We can write x=2n+1, where n is an integer. y=2n+3 and z=2n+5, because consecutive odd numbers are separated by 2.
3(2n+1)+2(2n+3)=4(2n+5)-5; 6n+3+4n+6=8n+20-5; 2n=6, n=3.
x=2n+1=7, y=9, z=11, assuming x is the first integer (and the smallest), y the second and z the third and the largest).

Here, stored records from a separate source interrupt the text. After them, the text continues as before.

/-- R337, R376-R381, R397-R399, R578: a doorbell latches the new TAIL, after the writes of its connection that still wait; one
with other bits set is counted; the fetch reads the next slot of the ring, advances HEAD and hands the packet on, and an
overrun puts the queue in error; a commit takes effect at a boundary, resetting HEAD and TAIL where the geometry, the
partition or the context changes, the queue is enabled or it stands in error. -/
def Obligations.HostQueues : Prop :=
  ∀ (s : State) (conn q : Nat) (value : Word) (copyB : Bool) (blk : QueueBlock) (mode : BitVec 6), q < 65536 →
    let h := getHq s q
    let waits := fun (i : HostItem) => match i with | .write c _ _ _ => c = conn | .bell c _ _ => c = conn
    ((∃ i ∈ s.hostWaits, waits i) → exec (.doorbell ⟨conn, q⟩ value) s = .next { s with hostWaits := s.hostWaits ++ [.bell conn q value] }) ∧
    ((∀ i ∈ s.hostWaits, ¬ waits i) →
      (2 ^ 32 ≤ value.toNat → exec (.doorbell ⟨conn, q⟩ value) s = .next (count s .doorbells 1)) ∧
      (value.toNat < 2 ^ 32 →
        ∃ t : State, exec (.doorbell ⟨conn, q⟩ value) s = .next t ∧ getHq t q = { h with latch := some (value.setWidth 32) } ∧ t.cores = s.cores ∧
          (∀ b, queueBlock s q = some b → t.agenda = s.agenda ++ [Event.packetFetch q] ∧
            ((getPart s b.part).state = .gated → (getPart t b.part).waking = true)))) ∧
    ((queueBlock s q = none ∨ h.pendingCommit = true) → exec (.packetFetch q) s = .next s) ∧
    (∀ b, queueBlock s q = some b →
      (fetchHeld s b = true → exec (.packetFetch q) s = .next s) ∧
      (fetchHeld s b = false → h.pendingCommit = false → h.shadowDue = false →
        (∀ v, h.latch = some v → h.error = 0 → 2 ^ b.logn < (v - h.head).toNat →
          ∃ (t : State) (due : Bool), exec (.packetFetch q) s = .next t ∧ getHq t q = { h with latch := none, tail := v, error := 1, shadowDue := due }) ∧
        (∀ bs, h.latch = none → h.error = 0 → h.head ≠ h.tail → h.passOver = 0 →
          agentRead s (queueAgent b) (virtWord (b.rbase + 64 * (h.fetched % 2 ^ b.logn))) 64 = .ok bs →
          let p := newPacket (h.epoch * 2 ^ 64 + h.fetched) b bs
          ∃ (t : State) (due : Bool), exec (.packetFetch q) s = .next t ∧
            getHq t q = { h with head := h.head + 1, fetched := h.fetched + 1, packets := h.packets ++ [p], shadowDue := due } ∧
            t.agenda = s.agenda ++ [packetEvent q p, Event.packetFetch q]))) ∧
    (∃ t : State, exec (.queueCommit q copyB blk value) s = .next t ∧ t.agenda = s.agenda ++ [Event.commitTakeEffect q] ∧
      getHq t q = (if copyB then { h with blkB := blockFields blk, commit := value, pendingCommit := true }
        else { h with blkA := blockFields blk, commit := value, pendingCommit := true })) ∧
    (h.pendingCommit = false → exec (.commitTakeEffect q) s = .next s) ∧
    (h.pendingCommit = true →
      ∃ t : State, exec (.commitTakeEffect q) s = .next t ∧ t.agenda = s.agenda ++ [Event.packetFetch q] ∧
        getHq t q = (if commitResets h (committed h)
          then { h with force := committed h, pendingCommit := false, head := 0, epoch := h.epoch + 1, fetched := 0, shadowDue := false,
                        tail := 0, error := 0, passOver := 0 }
          else { h with force := committed h, pendingCommit := false })) ∧
    (s.feSaved = none → ∃ t : State, exec (.frontEndModeWrite mode) s = .next t ∧ t.feMode = mode)

/-- R382-R390: a packet in its turn whose header is well formed starts and has the effect of its operation, and ends with its
status: a LAUNCH takes a tag, its groups and its root record go out, or it is refused with the reason; a COPY moves its bytes;
a KPUT sends its tuple; a SIGNAL changes its word; a FENCE counts the failures before it; a WAITCOND tests, tests again, or
passes packets over. A malformed packet ends with BADPKT. R390: a completion record, once every write that happens before it
is visible (R322), is written with its packet's number, tag word, status and detail into a slot whose V bit is clear, and the
packet retires; while the slot still holds a record it waits. -/
def Obligations.PacketOperations : Prop :=
  (∀ (s : State) (q n : Nat) (p : Packet) (b : QueueBlock), findPacket s q n = some p → p.n = n → p.completed = false →
    let g := queueAgent b
    let d := dataAgent b
    let h := getHq s q
    let recorded := fun (t : State) (status detail : Nat) =>
      ∃ e : Packet, findPacket t q n = some e ∧ e.completed = true ∧ e.written = false ∧ e.status = status ∧ e.detail = detail
    let ended := fun (t : State) (status detail : Nat) =>
      (pktCmpl p = true → recorded t status detail) ∧ (pktCmpl p = false → findPacket t q n = none)
    (headerOk p = false → packetTurn s q n 1 false = .go p b → p.ltag = 0 →
      ∃ t : State, exec (.launchPacket q n) s = .next t ∧ recorded t 3 0 ∧ t.launches = s.launches) ∧
    (headerOk p = true →
    (packetTurn s q n 1 false = .go p b → p.ltag = 0 →
      (launchFormOk p = false → ∃ t : State, exec (.launchPacket q n) s = .next t ∧ recorded t 3 0 ∧ t.launches = s.launches) ∧
      (launchFormOk p = true →
        (fld (pktWord p 8).toNat 48 3 ≠ b.part →
          ∃ t : State, exec (.launchPacket q n) s = .next t ∧ ended t 2 6 ∧ t.launches = s.launches) ∧
        (∀ d, fld (pktWord p 8).toNat 48 3 = b.part → readLaunch s g (pktWord p 16) = .inl d →
          (∀ code, launchRefusal s b.part d = some code →
            ∃ t : State, exec (.launchPacket q n) s = .next t ∧ ended t 2 code ∧ t.launches = s.launches) ∧
          (∀ tag, launchRefusal s b.part d = none → findTag s 65535 (nextTag s.lastLtag) = some tag →
            ∃ (t : State) (l : Launch), exec (.launchPacket q n) s = .next t ∧ t.launches = s.launches ++ [l] ∧ l.ltag = tag ∧ l.part = b.part ∧
              l.regions = d.regions ∧ l.root = none ∧ l.packet = (q, n) ∧ l.seed = (pktWord p 24).setWidth 32 ∧ t.lastLtag = tag ∧
              (if (launchRecord p tag).dual
                then ∃ w : DualWait, t.dualWaits = s.dualWaits ++ [w] ∧ w.record = launchRecord p tag ∧ w.part = b.part
                else ∃ w : RootWait, t.rootWaits = s.rootWaits ++ [w] ∧ w.record = launchRecord p tag ∧ w.part = b.part))))) ∧
    (packetTurn s q n 2 true = .go p b → packetParked s q n = false →
      let src := pktWord p 8
      let dst := pktWord p 16
      let len := (pktWord p 24).toNat
      0 < len → len ≤ 2 ^ 32 → copySpace src = true → copySpace dst = true → zeroFrom p 32 = true →
      let u := agentTouch s d src len
      (p.started = false → exec (.copyPacket q n) s = .next (push (startPacket s q n) (.copyPacket q n))) ∧
      (p.started = true →
        (∀ bs cs, agentRead s d src len = .ok bs → agentCheck s d dst len = .ok cs →
          placesMeet (agentPlaces u d src bs.length) (agentPlaces u d dst bs.length) = false →
          ∃ t : State, exec (.copyPacket q n) s = .next t ∧ ended t 0 0 ∧ t.lines = (agentPut u d dst bs).lines ∧
            ∀ c, (getCore t c).spad = (getCore (agentPut u d dst bs) c).spad) ∧
        (∀ k a, k ≠ 0 → agentRead s d src len = .fail k a → ∃ t : State, exec (.copyPacket q n) s = .next t ∧ ended t 6 1) ∧
        (∀ bs a, agentRead s d src len = .ok bs → agentCheck s d dst len = .fail 0 a →
          (s.fq.filter (fun e => e.port == agentPort d a)).length < 64 →
          ∃ t : State, exec (.copyPacket q n) s = .next t ∧ t.fq = s.fq ++ [{ port := agentPort d a, what := .packet q n, own := true }] ∧
            t.lines = s.lines))) ∧
    (packetTurn s q n 3 true = .go p b → p.issued = false →
      let len := (pktWord p 48).toNat
      len ≤ 2 ^ 20 → virtRange (pktWord p 40) 1 = true → zeroFrom p 56 = true → 0 < len →
      (p.started = false → exec (.kputPacket q n) s = .next (push (startPacket s q n) (.kputPacket q n))) ∧
      (p.started = true → ∀ bs, agentRead s g (pktWord p 40) len = .ok bs →
        ∃ (t : State) (r : KeyReq), exec (.kputPacket q n) s = .next t ∧ t.keyReqs = s.keyReqs ++ [r] ∧ r.issuer = .packet q n ∧
          r.ask = .put (packetKey p) 0 bs ∧ r.ctx = b.ctxid ∧ ∃ e : Packet, findPacket t q n = some e ∧ e.issued = true)) ∧
    (packetTurn s q n 4 true = .go p b →
      let a := pktWord p 8
      let v := (pktWord p 16).toNat
      let op := (pktWord p 24).toNat
      a.toNat % 8 = 0 → virtRange a 8 = true → op ≤ 1 → zeroFrom p 32 = true →
      (p.started = false → exec (.signalPacket q n) s = .next (push (startPacket s q n) (.signalPacket q n))) ∧
      (p.started = true → ∀ u bs,
        agentAtom s (if op = 1 then d else g) a 8 (fun old => if op = 1 then (old + v) % 2 ^ 64 else v) = (u, .ok bs) →
        ∃ t : State, exec (.signalPacket q n) s = .next t ∧ ended t 0 0 ∧ t.lines = u.lines ∧ t.remote = u.remote ∧ t.cores = s.cores)) ∧
    (packetTurn s q n 5 true = .go p b → zeroFrom p 8 = true →
      let old := fun (k : Nat) => pktEpoch k == pktEpoch n && decide (k < n)
      ((∃ e ∈ packetsBefore h n, e.completed = false) →
        exec (.fencePacket q n) s = .next (push (startPacket s q n) (.fencePacket q n))) ∧
      ((∀ e ∈ packetsBefore h n, e.completed = true) →
        ∃ t : State, exec (.fencePacket q n) s = .next t ∧ recorded t 0 (min 255 (h.failed.countP old)) ∧
          (getHq t q).failed = h.failed.filter (fun k => !old k))) ∧
    (packetTurn s q n 6 true = .go p b → functionHeld s 2 = false →
      let c := (pktWord p 24).toNat
      let holds := fun bs => condHolds (fld c 0 3) (BitVec.ofNat 64 (leNat bs)) (pktWord p 16)
      (p.tests = 0 → waitFormOk p = false → ∃ t : State, exec (.waitcondPacket q n) s = .next t ∧ recorded t 3 0) ∧
      (p.tests = 0 → waitFormOk p = true → p.started = false →
        exec (.waitcondPacket q n) s = .next (push (startPacket s q n) (.waitcondPacket q n))) ∧
      (∀ i bs, (i = .waitcondPacket q n ∧ p.tests = 0 ∧ waitFormOk p = true ∧ p.started = true) ∨
          (i = .waitcondRetest q n ∧ p.tests ≠ 0) →
        agentRead s g (pktWord p 8) 8 = .ok bs →
        (fld c 4 2 ≠ 2 → holds bs ≠ (fld c 4 2 == 1) →
          ∃ t : State, exec i s = .next t ∧ ended t 0 0 ∧ (getHq t q).passOver = h.passOver) ∧
        (fld c 4 2 ≠ 2 → holds bs = (fld c 4 2 == 1) → (∀ e ∈ h.packets, e.n ≠ n → e.started = true) → pktEpoch n = h.epoch →
          ∃ t : State, exec i s = .next t ∧ ended t 0 0 ∧ (getHq t q).passOver = h.passOver + fld c 8 8) ∧
        (fld c 4 2 = 2 → holds bs = true → ∃ t : State, exec i s = .next t ∧ ended t 0 0) ∧
        (fld c 4 2 = 2 → holds bs = false →
          (fld c 24 16 ≠ 0 → p.tests + 1 = fld c 24 16 → (∀ e ∈ h.packets, e.n ≠ n → e.started = true) → pktEpoch n = h.epoch →
            ∃ t : State, exec i s = .next t ∧ ended t 5 0 ∧ (getHq t q).passOver = h.passOver + fld c 8 8) ∧
          ((fld c 24 16 = 0 ∨ p.tests + 1 ≠ fld c 24 16) →
            ∃ (t : State) (e : Packet), exec i s = .next t ∧ t.agenda = s.agenda ++ [Event.waitcondRetest q n] ∧
              findPacket t q n = some e ∧ e.tests = p.tests + 1 ∧ e.started = p.started ∧ e.completed = false)))))) ∧
  (∀ (s : State) (q n : Nat) (p : Packet) (old cs : List Byte), findPacket s q n = some p → p.n = n → p.completed = true →
    p.written = false → functionHeld s 5 = false → carriedReady s noCore 4 p.moment = true →
    let g := queueAgent p.blk
    let a := virtWord (p.blk.cbase + 16 * (pktNumber n % 2 ^ p.blk.logn))
    agentRead s g a 16 = .ok old → agentCheck s g a 16 = .ok cs →
    (leNat (old.take 8) / 2 ^ 63 ≠ 1 → (∀ e ∈ (getHq s q).packets, e.n = n → e = p) →
      ∃ t : State, exec (.completionRecordWrite q n) s = .next t ∧ findPacket t q n = none ∧ t.lines = (agentPut s g a
        (leBytes 8 (2 ^ 63 + pktNumber n % 2 ^ 63) ++
          leBytes 8 (fld (pktHeader p) 16 16 + p.status * 2 ^ 16 + p.detail % 256 * 2 ^ 24))).lines) ∧
    (leNat (old.take 8) / 2 ^ 63 = 1 → exec (.completionRecordWrite q n) s = .next (push s (.completionRecordWrite q n))))

/-- R392: the classifier takes the first of entries 0 to 1023 in ascending order that is valid and matches, and sends the
frame to that entry's ingress queue, whose next frame it is; a frame that matches no entry is dropped and counted at its port. -/
def Obligations.Classifier : Prop :=
  ∀ (s : State) (port : Nat) (ts : BitVec 80) (bytes : List Byte), frontFailed s = false → functionHeld s 3 = false →
    frameWaiting s port ts bytes = none →
    let hits := fun (j : Nat) => ∃ e, getClass s j = some e ∧ classMatches e port bytes = true
    ((∀ j < 1024, ¬ hits j) → exec (.frameReceive port true ts bytes) s = .next (count s (.portDrops port) 1)) ∧
    (∀ (i : Nat) (e : ClassEntry), i < 1024 → getClass s i = some e → classMatches e port bytes = true → (∀ j < i, ¬ hits j) →
      let q := e.queue % 4096
      e.valid = true ∧ classify s port bytes = some (i, q) ∧
        ∀ d, (getIngress s q).desc = some d →
          ∃ t : State, exec (.frameReceive port true ts bytes) s = .next t ∧
            (getIngress t q).seq = (getIngress s q).seq + 1 ∧ ∀ o, o ≠ q → getIngress t o = getIngress s o)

Other solutions, because the question doesn't relate x, y and z to the order of the numbers (e.g., is x the smallest or largest number? Is y the first integer? etc.):
3(2n+3)+2(2n+5)=4(2n+1)-5; 6n+9+4n+10=8n+4-5; 2n=-20, n=-10, so x=-17, y=-15, z=-19.
3(2n+5)+2(2n+1)=4(2n+3)-5; 2n=12-5-2-15=-10, n=-5, so x=-5, y=-9, z=-7.
3(2n+5)+2(2n+3)=4(2n+1)-5; 2n=4-5-15-6=-22, n=-11, so x=-17, y=-19, z=-21.
3(2n+1)+2(2n+5)=4(2n+3)-5; 2n=12-5-10-3=-6, n=-3, so x=-5, y=-1, z=-3.
3(2n+3)+2(2n+1)=4(2n+5)-5; 2n=20-5-9-2=4, n=2, so x=7, y=5, z=9.